*** Begin section ***
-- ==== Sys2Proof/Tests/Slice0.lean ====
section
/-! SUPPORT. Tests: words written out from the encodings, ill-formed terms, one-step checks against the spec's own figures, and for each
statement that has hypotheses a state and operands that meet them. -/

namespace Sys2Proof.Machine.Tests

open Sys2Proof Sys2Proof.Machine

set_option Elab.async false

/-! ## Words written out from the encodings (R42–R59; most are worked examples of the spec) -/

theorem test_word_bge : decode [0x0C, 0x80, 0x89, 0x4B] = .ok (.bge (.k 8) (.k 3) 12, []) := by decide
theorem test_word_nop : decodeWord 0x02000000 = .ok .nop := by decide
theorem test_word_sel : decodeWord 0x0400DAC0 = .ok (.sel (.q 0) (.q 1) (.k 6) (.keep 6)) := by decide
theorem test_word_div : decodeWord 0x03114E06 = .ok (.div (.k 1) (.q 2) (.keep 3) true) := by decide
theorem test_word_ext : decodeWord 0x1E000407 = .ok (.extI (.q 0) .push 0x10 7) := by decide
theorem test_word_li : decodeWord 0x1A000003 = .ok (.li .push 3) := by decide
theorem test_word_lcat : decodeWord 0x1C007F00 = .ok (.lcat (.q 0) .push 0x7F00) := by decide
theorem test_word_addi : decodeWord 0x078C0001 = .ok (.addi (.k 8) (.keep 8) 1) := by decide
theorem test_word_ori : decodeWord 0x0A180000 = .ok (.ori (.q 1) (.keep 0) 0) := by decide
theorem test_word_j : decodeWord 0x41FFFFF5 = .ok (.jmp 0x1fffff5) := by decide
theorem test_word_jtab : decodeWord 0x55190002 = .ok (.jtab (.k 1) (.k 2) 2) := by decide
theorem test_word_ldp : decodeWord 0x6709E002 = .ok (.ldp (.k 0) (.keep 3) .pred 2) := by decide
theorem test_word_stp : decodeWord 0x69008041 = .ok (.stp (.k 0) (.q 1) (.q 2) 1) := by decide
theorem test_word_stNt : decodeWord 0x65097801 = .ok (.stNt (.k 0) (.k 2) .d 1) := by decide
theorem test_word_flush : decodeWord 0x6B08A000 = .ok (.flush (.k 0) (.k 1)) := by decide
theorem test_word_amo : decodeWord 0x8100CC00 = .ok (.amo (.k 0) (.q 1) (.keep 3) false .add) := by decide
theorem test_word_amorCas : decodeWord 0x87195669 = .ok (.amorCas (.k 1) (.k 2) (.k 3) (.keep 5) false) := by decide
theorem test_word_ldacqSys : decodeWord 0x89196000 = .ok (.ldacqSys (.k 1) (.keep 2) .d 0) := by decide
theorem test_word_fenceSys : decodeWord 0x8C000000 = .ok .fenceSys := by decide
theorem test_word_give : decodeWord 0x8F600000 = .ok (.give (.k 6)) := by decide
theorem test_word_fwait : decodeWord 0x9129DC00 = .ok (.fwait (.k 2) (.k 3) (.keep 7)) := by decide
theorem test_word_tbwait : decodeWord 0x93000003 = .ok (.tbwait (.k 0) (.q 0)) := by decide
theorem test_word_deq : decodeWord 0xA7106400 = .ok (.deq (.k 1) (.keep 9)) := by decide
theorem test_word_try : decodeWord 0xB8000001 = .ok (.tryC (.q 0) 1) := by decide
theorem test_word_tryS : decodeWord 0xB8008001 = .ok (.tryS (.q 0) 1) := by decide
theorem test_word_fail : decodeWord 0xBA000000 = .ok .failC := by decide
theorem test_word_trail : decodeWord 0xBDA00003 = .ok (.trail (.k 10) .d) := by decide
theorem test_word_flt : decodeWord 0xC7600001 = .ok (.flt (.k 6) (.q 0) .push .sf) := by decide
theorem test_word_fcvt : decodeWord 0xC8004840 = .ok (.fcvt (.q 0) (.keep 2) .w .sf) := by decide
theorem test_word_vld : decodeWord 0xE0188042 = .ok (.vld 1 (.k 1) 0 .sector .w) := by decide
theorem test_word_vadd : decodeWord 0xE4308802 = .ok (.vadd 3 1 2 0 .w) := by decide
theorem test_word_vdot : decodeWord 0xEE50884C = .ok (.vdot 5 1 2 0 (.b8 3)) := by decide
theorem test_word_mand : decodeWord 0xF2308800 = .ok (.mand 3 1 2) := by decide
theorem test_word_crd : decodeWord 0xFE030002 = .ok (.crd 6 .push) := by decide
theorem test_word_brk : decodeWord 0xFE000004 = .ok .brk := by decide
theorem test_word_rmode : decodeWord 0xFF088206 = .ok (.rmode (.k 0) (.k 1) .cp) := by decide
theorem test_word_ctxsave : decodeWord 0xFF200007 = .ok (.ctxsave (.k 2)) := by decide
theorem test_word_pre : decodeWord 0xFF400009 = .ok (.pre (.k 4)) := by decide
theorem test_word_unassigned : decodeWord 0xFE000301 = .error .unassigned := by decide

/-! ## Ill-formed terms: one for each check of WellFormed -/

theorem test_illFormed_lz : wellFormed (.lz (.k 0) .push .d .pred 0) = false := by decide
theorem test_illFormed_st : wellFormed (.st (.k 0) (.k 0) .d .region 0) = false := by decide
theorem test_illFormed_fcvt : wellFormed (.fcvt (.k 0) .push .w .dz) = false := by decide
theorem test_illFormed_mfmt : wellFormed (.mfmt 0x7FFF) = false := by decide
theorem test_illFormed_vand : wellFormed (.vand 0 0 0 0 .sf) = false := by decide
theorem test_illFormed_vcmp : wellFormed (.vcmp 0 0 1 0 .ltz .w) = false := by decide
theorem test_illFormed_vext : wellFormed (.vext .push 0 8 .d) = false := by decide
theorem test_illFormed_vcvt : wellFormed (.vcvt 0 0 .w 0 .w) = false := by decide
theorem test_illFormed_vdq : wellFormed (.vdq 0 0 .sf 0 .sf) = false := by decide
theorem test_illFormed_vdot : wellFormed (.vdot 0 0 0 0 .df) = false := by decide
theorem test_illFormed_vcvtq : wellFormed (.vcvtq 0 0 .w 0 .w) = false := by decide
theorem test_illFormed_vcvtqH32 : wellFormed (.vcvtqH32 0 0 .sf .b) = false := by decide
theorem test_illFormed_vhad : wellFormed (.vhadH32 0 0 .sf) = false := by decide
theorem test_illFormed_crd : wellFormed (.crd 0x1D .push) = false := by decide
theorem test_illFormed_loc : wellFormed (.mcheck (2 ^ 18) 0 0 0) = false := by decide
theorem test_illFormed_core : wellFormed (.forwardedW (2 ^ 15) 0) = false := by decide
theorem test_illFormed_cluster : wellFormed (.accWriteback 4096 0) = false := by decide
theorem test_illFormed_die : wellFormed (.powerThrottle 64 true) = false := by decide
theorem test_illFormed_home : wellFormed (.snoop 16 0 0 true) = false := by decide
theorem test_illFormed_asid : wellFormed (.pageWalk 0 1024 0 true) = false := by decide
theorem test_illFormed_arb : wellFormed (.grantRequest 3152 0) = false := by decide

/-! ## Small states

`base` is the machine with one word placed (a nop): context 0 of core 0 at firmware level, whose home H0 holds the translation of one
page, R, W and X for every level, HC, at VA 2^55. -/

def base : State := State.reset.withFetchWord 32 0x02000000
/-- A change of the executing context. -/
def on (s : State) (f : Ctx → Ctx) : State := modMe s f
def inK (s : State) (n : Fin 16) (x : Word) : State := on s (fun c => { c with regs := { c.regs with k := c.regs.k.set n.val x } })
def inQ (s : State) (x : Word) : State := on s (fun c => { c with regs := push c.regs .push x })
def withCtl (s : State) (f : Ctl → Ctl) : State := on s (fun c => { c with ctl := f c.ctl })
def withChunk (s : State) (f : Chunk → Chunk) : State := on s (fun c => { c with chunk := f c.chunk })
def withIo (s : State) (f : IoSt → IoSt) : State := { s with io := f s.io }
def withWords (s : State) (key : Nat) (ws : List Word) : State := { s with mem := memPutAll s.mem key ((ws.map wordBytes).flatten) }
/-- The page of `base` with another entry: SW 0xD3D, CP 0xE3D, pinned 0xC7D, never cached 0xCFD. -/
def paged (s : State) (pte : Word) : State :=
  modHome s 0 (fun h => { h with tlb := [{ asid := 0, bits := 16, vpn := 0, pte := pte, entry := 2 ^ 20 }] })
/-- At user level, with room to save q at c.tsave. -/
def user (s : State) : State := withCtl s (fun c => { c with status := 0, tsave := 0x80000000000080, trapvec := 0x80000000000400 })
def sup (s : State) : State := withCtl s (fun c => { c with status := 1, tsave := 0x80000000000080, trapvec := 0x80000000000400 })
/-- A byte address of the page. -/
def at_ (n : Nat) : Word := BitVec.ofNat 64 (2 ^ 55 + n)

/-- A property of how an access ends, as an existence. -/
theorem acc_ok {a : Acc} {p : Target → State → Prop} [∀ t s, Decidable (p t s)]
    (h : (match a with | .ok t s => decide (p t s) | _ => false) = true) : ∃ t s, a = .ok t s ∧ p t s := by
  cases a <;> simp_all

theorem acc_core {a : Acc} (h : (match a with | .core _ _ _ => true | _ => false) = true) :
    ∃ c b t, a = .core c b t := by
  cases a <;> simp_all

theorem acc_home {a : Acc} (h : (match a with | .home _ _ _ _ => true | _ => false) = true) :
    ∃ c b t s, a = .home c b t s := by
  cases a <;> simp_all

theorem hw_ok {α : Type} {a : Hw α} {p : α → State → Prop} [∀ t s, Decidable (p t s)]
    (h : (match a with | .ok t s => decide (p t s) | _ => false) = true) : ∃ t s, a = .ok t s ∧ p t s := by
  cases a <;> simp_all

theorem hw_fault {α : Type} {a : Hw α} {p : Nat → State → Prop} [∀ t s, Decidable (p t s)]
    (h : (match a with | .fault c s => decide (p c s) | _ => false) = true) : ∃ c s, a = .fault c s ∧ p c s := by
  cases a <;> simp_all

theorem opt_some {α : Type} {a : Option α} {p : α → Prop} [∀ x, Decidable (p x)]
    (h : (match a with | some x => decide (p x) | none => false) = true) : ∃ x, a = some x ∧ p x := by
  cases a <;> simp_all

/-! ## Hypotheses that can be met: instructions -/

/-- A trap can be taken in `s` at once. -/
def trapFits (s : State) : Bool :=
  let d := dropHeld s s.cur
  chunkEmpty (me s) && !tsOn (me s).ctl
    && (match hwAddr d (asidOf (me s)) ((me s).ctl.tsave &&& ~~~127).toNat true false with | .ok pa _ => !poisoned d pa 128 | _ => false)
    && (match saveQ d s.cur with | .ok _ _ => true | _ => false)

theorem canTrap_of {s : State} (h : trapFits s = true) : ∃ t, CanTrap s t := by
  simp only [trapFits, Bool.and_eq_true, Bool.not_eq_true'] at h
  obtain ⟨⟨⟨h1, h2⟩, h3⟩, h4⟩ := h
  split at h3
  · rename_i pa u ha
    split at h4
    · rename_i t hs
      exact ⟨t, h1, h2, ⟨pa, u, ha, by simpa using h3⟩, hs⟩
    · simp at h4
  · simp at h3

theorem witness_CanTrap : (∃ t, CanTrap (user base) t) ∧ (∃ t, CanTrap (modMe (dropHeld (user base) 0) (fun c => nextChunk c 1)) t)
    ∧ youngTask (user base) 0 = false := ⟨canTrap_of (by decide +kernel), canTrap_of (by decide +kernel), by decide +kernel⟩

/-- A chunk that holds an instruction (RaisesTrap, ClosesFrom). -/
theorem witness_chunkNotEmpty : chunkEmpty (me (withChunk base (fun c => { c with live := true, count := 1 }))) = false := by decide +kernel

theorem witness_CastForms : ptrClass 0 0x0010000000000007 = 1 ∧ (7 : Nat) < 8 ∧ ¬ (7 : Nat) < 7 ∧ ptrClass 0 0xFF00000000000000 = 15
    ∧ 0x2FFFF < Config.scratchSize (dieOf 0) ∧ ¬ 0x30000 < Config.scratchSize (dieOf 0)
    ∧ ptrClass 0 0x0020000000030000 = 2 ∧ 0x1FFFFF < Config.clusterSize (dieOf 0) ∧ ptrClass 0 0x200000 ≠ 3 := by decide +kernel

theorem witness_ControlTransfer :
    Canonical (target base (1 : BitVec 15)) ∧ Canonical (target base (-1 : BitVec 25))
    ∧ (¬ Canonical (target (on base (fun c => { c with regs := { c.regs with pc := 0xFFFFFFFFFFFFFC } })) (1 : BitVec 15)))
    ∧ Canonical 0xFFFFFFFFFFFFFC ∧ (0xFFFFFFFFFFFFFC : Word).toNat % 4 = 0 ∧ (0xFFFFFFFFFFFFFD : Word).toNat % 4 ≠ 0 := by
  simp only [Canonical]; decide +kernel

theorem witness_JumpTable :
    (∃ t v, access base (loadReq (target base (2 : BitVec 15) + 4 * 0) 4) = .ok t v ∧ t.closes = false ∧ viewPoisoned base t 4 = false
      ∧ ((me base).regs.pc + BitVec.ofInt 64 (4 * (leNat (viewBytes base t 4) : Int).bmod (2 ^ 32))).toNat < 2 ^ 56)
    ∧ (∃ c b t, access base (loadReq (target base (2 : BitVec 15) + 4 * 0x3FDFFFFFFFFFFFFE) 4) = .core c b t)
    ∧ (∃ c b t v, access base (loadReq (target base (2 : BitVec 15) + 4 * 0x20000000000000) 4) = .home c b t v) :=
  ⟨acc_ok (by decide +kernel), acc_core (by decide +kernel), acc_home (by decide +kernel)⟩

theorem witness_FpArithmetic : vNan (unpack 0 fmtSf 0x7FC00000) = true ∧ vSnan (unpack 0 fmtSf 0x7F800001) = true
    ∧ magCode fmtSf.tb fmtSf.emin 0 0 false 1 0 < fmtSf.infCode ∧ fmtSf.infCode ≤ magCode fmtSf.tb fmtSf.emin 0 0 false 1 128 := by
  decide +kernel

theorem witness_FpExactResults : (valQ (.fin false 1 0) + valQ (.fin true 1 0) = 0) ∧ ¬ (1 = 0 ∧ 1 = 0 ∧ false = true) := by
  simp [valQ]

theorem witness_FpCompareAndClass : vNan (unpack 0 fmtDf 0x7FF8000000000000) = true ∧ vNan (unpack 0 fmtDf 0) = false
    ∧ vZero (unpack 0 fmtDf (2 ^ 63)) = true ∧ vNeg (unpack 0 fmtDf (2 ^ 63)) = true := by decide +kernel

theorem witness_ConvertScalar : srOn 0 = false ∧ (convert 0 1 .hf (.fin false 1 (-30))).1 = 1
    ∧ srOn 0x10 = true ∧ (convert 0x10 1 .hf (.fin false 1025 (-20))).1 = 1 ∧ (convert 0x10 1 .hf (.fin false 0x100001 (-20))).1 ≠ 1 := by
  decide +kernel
*** End section ***
To do:
Each line carrying the string "context" should be copied out from the entries.

Task answer:
`base` is the machine with one word placed (a nop): context 0 of core 0 at firmware level, whose home H0 holds the translation of one
/-- A change of the executing context. -/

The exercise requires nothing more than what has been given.